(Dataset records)
---

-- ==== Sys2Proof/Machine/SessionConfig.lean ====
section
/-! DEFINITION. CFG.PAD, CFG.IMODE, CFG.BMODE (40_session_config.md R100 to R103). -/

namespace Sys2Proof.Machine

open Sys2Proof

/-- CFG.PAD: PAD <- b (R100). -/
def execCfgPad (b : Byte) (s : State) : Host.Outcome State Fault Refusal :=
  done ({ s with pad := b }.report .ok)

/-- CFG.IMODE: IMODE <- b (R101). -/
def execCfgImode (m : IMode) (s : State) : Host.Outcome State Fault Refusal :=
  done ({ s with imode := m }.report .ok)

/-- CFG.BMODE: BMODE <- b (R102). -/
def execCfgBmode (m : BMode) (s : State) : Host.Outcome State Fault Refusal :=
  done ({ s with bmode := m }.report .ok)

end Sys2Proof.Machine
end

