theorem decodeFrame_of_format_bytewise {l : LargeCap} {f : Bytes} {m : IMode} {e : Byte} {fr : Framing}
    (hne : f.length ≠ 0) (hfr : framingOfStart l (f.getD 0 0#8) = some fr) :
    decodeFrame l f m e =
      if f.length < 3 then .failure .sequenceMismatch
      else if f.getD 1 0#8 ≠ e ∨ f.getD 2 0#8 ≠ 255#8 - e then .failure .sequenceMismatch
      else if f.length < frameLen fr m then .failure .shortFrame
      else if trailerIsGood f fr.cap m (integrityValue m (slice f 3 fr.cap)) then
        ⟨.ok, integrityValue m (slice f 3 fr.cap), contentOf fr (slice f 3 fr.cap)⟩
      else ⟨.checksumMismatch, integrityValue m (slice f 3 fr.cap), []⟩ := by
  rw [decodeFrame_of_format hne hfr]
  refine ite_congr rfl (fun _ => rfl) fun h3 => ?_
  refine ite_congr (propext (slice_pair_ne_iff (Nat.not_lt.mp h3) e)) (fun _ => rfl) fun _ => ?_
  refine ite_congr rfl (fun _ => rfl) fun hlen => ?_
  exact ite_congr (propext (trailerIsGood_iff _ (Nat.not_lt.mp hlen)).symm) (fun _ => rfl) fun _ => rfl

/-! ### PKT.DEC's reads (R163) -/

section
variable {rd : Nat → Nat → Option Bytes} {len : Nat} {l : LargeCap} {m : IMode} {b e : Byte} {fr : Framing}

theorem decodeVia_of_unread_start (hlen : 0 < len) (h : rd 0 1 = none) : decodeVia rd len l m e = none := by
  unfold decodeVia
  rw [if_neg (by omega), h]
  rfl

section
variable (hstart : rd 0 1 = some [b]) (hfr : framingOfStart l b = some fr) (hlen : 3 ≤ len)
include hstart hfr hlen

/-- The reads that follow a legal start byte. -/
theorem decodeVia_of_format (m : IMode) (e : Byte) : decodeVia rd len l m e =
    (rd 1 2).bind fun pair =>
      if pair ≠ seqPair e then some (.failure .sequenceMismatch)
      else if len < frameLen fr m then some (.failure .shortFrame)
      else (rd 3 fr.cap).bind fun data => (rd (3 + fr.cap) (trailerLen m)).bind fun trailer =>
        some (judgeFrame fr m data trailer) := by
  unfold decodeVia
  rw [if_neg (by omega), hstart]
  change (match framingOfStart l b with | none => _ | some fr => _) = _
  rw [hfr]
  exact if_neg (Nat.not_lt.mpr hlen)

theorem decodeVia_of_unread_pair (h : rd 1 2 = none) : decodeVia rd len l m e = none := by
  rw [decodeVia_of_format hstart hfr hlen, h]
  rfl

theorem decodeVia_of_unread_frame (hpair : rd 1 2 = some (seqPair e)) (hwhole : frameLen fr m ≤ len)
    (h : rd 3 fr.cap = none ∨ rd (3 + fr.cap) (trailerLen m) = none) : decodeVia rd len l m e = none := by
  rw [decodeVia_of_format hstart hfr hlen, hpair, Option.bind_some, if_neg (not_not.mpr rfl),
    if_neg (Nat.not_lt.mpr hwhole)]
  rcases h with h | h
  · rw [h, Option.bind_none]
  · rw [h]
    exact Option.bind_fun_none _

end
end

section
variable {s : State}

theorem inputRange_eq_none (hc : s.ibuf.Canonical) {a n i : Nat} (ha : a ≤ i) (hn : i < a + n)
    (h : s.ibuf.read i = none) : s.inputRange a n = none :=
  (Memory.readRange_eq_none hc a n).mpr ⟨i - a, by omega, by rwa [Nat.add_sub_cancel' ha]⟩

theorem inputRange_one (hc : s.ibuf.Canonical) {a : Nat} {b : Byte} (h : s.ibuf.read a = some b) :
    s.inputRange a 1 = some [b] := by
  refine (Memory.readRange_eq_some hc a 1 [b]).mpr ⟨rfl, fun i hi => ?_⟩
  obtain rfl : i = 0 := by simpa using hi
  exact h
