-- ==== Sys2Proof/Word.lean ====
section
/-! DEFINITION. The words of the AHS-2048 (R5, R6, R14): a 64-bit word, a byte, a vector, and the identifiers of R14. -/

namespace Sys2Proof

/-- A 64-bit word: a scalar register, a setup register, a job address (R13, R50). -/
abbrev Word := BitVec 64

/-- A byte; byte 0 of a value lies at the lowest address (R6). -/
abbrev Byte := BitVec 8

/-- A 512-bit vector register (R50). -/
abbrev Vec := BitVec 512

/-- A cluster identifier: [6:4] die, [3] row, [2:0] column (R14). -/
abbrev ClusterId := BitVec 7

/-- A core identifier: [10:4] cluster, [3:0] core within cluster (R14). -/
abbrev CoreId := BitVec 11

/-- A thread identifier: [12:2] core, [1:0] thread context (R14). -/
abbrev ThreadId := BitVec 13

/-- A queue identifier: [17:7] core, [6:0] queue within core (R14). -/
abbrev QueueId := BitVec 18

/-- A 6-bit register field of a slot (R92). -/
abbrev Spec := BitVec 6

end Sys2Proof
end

---

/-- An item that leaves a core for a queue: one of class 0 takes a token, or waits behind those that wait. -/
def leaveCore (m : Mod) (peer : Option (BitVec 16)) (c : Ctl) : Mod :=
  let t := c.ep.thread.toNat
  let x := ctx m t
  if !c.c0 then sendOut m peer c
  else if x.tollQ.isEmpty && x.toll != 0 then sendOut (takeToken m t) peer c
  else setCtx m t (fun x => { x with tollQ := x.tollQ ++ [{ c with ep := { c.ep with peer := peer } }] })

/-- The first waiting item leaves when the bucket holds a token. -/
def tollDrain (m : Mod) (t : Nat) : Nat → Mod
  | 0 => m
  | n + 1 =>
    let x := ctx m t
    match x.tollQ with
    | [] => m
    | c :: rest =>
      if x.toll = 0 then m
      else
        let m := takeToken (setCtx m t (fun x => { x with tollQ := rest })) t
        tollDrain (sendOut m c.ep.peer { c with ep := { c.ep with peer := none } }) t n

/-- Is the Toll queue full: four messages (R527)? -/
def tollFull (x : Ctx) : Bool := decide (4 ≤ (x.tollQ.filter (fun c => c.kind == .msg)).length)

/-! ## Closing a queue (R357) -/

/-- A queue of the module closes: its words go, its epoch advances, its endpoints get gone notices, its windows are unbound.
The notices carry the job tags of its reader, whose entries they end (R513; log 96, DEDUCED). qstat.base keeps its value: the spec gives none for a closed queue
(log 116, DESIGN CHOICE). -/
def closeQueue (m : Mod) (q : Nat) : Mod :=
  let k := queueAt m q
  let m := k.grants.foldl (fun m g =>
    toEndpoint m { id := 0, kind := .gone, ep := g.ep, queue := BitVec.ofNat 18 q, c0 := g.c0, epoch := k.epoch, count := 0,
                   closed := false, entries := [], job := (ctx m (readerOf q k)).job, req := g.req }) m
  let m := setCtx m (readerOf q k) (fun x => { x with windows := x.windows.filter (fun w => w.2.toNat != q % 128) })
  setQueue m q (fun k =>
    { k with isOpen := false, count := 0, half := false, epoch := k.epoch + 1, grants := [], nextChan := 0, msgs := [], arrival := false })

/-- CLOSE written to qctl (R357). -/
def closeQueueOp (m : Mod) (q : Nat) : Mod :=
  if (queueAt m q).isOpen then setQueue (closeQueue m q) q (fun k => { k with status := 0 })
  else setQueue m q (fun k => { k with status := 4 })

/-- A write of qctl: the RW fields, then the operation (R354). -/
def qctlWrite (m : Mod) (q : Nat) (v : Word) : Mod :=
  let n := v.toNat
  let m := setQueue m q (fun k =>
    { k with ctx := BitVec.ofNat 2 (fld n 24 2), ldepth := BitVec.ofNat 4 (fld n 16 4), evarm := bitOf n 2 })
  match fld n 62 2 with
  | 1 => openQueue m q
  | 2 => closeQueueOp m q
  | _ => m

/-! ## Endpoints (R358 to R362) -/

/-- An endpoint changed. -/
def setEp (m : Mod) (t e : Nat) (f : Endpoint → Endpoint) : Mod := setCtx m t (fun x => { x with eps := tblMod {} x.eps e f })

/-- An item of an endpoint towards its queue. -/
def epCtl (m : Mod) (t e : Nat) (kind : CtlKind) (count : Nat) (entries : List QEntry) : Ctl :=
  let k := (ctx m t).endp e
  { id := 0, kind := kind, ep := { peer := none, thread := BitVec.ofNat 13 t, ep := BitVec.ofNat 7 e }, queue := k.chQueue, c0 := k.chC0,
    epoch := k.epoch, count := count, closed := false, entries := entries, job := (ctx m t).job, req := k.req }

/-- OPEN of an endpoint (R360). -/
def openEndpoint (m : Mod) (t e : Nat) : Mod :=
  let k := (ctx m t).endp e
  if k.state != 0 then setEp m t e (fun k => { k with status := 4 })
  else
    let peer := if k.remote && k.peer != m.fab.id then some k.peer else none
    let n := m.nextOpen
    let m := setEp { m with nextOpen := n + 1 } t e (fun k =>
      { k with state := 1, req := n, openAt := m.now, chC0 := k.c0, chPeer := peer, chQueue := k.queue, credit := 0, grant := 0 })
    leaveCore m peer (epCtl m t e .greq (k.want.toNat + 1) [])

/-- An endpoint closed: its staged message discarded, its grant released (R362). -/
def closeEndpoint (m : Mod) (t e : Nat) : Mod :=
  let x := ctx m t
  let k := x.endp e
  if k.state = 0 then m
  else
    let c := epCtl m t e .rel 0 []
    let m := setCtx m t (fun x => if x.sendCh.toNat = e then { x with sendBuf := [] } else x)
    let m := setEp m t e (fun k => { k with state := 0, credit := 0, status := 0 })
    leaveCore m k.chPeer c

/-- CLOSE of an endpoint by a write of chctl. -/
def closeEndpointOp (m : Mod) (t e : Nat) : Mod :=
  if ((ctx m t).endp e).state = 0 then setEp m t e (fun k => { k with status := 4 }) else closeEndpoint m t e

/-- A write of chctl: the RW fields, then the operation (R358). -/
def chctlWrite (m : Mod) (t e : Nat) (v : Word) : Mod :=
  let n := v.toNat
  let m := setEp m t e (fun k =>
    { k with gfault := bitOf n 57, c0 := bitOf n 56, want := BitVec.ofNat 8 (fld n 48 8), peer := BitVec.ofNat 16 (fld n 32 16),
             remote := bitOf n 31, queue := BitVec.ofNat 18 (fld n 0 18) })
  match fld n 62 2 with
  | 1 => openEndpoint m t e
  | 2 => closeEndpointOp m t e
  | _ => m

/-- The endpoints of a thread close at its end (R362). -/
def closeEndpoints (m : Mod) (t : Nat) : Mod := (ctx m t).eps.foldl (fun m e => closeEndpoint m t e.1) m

---

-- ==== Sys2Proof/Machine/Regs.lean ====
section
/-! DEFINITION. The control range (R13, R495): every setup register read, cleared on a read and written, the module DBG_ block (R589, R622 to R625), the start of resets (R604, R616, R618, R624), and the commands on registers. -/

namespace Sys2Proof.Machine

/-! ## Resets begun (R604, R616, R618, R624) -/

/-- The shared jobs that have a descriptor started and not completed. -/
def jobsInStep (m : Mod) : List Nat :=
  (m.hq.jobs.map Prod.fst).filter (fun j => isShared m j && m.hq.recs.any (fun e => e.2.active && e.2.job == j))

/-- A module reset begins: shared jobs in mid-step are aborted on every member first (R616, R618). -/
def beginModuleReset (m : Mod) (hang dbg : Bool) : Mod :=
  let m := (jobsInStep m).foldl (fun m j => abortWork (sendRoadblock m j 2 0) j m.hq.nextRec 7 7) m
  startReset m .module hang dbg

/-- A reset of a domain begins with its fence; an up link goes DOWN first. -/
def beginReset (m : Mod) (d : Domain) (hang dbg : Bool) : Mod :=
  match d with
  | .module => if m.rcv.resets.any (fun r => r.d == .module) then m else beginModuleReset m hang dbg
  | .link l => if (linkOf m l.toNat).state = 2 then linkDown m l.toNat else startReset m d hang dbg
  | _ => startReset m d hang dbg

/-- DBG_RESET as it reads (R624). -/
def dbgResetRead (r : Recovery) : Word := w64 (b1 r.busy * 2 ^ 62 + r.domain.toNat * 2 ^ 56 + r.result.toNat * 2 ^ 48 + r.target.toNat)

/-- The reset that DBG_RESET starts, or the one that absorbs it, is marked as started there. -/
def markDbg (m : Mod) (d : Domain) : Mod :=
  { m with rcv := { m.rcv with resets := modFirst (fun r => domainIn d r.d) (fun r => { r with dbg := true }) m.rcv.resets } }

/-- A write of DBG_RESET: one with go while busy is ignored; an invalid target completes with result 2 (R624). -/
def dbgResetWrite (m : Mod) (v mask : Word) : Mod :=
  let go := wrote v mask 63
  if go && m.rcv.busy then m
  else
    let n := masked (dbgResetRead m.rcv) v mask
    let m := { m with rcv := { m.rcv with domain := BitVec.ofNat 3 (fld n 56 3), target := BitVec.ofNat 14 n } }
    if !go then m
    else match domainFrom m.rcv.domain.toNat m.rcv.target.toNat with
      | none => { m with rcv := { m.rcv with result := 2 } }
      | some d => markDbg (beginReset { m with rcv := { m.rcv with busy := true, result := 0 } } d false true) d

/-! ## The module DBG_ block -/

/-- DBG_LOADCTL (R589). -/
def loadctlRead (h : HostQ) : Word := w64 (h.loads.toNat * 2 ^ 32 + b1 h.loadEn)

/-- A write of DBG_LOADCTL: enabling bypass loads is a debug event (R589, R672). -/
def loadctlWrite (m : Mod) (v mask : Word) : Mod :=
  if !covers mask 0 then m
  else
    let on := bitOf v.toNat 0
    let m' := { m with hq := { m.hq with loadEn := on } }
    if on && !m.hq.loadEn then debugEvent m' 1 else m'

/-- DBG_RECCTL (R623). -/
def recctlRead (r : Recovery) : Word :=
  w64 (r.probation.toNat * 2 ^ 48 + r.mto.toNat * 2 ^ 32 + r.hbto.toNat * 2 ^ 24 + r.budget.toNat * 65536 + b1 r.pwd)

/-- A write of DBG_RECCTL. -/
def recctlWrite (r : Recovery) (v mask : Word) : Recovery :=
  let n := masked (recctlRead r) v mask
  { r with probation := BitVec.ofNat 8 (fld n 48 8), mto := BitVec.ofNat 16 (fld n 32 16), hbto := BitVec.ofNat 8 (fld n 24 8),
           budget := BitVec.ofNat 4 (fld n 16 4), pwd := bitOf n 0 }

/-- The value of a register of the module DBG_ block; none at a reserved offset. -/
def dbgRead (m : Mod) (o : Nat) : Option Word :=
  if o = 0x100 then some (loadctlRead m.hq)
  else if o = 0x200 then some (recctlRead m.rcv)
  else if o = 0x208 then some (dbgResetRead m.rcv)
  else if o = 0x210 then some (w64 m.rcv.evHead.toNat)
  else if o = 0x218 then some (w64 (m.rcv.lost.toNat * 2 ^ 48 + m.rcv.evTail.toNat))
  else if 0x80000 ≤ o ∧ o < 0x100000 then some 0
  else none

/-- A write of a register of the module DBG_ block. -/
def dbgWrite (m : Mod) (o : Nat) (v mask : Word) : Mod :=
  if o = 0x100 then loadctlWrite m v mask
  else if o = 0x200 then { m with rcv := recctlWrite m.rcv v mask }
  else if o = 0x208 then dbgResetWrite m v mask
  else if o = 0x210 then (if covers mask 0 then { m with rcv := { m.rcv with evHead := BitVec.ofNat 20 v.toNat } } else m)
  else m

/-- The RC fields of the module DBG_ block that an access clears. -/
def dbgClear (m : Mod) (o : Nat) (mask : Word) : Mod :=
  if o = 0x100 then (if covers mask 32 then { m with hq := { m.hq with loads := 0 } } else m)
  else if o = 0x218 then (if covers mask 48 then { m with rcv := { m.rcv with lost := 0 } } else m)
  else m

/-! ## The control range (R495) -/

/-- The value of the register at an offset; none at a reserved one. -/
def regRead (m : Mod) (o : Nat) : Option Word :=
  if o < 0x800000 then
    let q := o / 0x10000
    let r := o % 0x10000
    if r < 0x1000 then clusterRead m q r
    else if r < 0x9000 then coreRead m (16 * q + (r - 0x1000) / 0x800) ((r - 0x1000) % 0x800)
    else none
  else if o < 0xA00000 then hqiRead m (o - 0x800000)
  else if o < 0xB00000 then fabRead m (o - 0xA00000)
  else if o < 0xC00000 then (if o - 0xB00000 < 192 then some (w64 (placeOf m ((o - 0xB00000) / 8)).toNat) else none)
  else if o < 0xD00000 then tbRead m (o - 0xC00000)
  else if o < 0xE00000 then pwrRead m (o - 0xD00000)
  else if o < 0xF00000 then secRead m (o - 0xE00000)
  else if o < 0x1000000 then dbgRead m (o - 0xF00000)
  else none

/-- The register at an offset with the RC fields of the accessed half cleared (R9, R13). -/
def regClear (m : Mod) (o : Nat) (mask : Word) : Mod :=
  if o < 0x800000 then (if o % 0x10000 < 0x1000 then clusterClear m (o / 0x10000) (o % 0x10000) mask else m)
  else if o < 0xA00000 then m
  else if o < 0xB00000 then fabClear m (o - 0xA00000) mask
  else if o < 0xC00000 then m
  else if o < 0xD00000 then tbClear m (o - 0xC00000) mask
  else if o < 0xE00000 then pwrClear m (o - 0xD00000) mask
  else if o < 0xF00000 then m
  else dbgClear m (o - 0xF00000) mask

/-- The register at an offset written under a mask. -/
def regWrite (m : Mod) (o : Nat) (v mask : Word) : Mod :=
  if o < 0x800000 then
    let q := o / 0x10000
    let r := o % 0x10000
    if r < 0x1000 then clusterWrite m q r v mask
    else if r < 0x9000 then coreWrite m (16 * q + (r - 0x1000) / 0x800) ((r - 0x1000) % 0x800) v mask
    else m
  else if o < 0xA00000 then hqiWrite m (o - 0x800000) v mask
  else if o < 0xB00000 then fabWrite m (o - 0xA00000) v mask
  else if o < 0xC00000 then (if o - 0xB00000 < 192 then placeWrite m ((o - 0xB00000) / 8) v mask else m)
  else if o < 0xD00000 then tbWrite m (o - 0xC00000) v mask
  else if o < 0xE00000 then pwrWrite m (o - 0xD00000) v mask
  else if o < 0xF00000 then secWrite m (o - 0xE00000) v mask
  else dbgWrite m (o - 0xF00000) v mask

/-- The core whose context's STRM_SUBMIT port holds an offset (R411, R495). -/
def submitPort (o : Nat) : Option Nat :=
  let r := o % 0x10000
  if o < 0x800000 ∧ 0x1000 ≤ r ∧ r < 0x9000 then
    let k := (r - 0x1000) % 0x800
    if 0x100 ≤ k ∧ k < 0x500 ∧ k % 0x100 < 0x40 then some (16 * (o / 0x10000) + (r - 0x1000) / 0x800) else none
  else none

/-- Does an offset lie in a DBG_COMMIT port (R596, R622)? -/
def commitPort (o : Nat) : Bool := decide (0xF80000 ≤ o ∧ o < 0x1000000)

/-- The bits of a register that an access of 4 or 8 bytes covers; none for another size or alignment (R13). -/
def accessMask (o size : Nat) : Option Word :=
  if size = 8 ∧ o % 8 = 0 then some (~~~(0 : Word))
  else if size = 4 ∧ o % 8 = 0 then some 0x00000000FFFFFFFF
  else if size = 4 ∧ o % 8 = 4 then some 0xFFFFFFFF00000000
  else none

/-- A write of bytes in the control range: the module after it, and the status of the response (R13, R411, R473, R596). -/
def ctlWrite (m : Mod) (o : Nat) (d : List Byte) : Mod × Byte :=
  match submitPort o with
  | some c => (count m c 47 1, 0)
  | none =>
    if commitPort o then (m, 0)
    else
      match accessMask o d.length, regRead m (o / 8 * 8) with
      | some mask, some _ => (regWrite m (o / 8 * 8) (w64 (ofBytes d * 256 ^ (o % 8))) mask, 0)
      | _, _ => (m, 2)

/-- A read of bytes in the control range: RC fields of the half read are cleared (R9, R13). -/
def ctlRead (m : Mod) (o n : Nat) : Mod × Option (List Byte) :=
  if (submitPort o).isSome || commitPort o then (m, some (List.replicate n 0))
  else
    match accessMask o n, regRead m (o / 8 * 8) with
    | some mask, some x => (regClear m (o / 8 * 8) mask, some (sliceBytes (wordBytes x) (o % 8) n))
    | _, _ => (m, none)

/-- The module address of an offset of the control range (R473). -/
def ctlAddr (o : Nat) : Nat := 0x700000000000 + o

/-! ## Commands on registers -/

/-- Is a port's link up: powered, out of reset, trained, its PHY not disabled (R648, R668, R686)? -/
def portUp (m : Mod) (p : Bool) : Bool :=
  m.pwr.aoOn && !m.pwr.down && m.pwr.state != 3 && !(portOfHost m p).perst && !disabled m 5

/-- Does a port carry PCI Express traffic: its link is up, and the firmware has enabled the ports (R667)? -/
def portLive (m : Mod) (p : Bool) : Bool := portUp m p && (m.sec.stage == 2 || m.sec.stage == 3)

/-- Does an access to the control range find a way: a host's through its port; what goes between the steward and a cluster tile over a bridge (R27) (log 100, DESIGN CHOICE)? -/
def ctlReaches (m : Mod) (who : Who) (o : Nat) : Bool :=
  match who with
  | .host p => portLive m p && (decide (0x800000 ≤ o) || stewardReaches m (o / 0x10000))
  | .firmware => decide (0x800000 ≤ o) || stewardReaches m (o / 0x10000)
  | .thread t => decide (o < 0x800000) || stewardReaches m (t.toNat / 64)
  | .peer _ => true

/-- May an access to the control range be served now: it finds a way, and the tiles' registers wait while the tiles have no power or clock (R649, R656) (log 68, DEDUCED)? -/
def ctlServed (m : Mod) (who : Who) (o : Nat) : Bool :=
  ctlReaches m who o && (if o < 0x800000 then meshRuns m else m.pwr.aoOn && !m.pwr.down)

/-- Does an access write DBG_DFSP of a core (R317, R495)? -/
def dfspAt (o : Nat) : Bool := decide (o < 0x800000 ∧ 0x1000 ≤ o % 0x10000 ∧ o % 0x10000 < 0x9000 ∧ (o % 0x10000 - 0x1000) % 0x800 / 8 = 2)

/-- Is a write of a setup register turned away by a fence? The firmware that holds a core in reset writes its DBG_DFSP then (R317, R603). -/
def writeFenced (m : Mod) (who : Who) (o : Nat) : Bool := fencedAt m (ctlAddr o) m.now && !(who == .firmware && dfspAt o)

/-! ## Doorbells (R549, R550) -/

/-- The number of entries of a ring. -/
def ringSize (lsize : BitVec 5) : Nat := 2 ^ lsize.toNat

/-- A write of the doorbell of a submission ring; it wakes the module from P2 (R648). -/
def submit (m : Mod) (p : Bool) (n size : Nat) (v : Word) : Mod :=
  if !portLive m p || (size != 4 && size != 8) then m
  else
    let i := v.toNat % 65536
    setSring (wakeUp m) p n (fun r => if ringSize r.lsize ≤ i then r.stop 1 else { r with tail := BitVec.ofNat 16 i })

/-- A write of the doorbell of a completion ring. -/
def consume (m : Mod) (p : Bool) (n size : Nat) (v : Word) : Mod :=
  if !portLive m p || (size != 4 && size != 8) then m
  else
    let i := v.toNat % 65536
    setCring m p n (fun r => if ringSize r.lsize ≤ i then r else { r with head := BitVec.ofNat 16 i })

---

● **TASK INSTRUCTIONS**
Show each line of the records above containing "dbgRead".

● **OUTPUT**
def dbgRead (m : Mod) (o : Nat) : Option Word :=
  else if o < 0x1000000 then dbgRead m (o - 0xF00000)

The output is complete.